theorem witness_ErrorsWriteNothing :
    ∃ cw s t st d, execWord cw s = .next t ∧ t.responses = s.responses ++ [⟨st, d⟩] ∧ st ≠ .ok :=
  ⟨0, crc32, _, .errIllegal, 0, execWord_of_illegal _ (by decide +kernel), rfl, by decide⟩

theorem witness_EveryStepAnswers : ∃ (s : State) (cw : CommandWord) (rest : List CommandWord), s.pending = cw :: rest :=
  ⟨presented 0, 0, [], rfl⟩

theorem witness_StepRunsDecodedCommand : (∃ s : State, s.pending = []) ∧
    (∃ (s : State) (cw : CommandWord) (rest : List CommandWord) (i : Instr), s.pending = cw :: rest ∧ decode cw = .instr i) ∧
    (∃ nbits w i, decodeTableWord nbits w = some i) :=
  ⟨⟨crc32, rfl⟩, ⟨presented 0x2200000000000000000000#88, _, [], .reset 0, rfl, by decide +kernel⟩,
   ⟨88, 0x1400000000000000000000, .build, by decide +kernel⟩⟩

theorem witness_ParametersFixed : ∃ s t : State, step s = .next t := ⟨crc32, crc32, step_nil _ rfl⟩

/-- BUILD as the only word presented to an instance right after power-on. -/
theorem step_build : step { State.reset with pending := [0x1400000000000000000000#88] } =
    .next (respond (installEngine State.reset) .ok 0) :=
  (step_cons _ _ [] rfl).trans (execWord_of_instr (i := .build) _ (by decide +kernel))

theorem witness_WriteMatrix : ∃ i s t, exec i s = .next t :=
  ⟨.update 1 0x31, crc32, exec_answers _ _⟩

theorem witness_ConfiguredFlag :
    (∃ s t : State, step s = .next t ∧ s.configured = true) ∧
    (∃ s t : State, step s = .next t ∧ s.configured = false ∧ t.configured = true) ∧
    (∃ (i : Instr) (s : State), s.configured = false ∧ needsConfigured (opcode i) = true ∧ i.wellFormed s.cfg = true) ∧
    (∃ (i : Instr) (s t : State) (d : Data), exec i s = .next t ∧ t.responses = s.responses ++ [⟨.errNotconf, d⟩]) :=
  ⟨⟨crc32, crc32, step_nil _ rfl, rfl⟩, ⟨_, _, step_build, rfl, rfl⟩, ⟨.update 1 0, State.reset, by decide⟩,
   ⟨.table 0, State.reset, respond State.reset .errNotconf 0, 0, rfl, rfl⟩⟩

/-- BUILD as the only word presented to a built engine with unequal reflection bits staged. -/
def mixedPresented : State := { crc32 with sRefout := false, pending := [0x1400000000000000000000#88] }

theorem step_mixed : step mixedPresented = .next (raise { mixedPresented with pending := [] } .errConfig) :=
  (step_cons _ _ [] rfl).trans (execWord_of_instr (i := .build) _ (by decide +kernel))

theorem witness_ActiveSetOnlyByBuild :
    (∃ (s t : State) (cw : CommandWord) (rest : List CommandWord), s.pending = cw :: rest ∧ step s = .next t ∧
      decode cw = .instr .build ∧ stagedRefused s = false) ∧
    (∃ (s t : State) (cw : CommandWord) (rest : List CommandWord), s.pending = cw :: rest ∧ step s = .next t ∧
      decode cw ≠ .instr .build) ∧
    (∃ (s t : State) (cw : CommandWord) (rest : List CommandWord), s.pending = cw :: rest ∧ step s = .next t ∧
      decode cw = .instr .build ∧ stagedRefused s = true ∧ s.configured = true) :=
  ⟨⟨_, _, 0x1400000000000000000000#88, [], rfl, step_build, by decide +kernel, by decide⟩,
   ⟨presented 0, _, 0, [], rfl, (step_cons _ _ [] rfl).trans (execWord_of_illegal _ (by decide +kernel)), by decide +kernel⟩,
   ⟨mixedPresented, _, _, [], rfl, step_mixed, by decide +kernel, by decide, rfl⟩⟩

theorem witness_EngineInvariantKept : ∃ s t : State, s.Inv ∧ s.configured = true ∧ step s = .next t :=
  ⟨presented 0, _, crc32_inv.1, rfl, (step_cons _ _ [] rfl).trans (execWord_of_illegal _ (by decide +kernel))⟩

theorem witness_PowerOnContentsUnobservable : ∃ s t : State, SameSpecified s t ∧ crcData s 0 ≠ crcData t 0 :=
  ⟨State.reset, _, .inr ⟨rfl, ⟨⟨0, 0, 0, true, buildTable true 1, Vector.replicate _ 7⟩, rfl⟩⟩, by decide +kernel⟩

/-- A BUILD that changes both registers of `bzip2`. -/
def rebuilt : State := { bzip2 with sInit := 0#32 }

————————

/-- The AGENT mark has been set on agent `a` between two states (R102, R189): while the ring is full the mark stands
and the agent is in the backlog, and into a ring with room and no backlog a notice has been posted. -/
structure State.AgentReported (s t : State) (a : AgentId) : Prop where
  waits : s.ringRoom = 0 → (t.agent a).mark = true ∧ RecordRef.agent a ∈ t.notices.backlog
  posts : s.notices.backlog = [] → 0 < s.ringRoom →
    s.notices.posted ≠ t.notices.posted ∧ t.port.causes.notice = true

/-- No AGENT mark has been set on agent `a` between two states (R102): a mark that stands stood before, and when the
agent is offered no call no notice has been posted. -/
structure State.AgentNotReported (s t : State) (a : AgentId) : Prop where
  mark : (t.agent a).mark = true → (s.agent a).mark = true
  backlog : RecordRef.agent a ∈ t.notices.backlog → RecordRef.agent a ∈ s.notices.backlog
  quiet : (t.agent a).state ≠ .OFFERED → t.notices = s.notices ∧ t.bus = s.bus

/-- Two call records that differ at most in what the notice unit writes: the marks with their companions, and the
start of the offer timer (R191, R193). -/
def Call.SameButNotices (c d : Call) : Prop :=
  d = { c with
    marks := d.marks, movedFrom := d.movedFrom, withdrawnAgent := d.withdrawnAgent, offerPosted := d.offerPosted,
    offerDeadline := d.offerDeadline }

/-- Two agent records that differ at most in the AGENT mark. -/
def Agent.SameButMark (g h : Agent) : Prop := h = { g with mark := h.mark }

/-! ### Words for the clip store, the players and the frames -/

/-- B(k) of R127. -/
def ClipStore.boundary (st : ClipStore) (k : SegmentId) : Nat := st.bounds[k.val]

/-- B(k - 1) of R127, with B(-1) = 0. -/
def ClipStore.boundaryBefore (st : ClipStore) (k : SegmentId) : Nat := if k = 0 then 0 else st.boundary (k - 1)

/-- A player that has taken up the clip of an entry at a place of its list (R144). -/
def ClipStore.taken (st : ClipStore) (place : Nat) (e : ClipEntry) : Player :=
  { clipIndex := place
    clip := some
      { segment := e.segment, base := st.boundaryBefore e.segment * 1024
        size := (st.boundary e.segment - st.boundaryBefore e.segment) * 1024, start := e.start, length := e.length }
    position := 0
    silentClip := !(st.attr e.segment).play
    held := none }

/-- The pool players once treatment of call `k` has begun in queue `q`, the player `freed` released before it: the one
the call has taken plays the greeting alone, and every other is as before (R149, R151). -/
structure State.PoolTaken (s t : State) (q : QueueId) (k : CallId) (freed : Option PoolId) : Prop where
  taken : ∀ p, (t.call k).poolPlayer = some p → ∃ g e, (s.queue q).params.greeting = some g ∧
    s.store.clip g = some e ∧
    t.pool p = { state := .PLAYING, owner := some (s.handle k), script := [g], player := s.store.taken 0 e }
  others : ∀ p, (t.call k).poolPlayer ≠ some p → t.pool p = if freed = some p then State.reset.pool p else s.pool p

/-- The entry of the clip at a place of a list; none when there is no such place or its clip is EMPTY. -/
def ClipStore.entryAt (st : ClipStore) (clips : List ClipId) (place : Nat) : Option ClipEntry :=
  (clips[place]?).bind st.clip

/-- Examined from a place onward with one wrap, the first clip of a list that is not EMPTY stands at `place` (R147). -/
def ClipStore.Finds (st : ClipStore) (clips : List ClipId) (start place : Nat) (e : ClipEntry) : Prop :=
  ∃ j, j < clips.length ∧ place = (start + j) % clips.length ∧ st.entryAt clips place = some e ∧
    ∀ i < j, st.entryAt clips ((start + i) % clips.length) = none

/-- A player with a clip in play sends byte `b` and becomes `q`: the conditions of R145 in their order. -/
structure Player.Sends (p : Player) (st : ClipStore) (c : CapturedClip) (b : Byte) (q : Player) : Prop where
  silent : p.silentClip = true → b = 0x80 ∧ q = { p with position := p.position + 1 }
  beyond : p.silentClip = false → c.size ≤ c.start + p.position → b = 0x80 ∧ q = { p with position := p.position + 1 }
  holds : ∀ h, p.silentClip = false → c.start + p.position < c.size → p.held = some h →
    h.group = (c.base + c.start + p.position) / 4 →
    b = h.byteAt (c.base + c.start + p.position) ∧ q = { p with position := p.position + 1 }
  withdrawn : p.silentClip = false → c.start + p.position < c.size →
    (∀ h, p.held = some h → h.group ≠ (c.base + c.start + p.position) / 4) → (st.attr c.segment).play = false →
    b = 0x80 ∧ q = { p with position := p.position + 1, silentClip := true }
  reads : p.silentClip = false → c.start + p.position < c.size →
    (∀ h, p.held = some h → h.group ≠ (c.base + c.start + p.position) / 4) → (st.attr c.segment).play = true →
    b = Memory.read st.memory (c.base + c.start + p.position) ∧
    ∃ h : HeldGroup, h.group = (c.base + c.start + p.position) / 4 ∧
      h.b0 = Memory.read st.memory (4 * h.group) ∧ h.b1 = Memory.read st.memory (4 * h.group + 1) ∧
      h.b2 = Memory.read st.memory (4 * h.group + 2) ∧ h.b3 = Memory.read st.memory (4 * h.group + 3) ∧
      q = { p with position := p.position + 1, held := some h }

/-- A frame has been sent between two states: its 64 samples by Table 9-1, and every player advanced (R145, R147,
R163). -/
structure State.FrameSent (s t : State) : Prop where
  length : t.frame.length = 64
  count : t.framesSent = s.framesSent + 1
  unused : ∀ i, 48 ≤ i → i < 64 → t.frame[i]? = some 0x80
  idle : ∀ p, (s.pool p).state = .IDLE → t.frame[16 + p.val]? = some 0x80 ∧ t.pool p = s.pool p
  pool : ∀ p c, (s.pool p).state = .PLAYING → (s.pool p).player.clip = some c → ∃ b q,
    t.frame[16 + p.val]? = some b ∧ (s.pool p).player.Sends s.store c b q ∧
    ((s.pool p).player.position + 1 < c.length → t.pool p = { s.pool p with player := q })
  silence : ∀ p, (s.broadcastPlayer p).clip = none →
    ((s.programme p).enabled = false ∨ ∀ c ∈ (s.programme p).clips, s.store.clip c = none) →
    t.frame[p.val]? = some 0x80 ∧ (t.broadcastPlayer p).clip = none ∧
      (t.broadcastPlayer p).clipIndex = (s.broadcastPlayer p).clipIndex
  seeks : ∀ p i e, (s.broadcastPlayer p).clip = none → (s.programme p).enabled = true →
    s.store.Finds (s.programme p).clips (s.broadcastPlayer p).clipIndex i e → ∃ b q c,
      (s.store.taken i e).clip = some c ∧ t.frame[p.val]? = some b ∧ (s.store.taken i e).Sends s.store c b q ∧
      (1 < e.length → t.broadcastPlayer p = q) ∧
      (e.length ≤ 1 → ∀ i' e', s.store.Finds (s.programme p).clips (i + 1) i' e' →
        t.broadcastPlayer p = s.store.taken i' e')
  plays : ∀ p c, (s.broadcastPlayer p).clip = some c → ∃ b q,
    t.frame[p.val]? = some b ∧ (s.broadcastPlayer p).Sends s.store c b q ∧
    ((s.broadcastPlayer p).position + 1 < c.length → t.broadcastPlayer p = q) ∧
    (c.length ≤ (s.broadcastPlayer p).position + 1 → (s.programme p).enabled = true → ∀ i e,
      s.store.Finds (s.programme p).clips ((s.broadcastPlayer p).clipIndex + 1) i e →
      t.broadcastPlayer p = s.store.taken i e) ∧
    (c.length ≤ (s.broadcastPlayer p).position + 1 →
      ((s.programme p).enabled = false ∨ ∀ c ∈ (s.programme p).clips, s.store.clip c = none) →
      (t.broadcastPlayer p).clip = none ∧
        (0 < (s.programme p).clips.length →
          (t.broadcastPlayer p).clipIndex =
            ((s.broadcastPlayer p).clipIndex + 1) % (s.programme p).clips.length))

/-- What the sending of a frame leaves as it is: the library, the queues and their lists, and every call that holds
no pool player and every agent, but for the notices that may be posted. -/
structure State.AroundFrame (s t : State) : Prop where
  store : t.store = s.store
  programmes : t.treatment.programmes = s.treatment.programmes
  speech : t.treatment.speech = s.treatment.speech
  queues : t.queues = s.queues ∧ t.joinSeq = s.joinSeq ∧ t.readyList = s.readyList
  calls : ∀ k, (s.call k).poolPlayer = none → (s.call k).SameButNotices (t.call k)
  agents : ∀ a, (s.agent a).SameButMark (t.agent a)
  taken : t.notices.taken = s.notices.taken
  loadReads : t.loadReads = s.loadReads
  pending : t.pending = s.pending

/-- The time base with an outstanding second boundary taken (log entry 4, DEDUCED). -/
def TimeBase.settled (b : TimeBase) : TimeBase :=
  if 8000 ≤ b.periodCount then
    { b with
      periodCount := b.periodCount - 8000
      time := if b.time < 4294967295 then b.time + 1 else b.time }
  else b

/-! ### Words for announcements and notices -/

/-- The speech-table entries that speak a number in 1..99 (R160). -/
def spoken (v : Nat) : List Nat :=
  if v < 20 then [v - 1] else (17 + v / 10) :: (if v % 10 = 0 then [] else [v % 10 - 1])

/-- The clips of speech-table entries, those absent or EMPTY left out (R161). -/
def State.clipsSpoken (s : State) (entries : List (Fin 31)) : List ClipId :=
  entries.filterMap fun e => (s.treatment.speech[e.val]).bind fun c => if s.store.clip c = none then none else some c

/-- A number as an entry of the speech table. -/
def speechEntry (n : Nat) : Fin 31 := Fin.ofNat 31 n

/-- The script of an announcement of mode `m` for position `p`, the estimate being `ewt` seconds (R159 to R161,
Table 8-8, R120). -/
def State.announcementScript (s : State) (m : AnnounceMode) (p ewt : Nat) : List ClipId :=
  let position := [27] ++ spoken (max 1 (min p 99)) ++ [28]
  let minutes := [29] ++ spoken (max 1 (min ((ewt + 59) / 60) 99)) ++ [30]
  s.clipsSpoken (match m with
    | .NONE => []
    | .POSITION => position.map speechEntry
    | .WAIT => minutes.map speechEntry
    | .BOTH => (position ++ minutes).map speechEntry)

————————

**What the exercise asks:** Return every line above in which the string "speechEntry" occurs.

**Response for this exercise:**
def speechEntry (n : Nat) : Fin 31 := Fin.ofNat 31 n
    | .POSITION => position.map speechEntry
    | .WAIT => minutes.map speechEntry
    | .BOTH => (position ++ minutes).map speechEntry)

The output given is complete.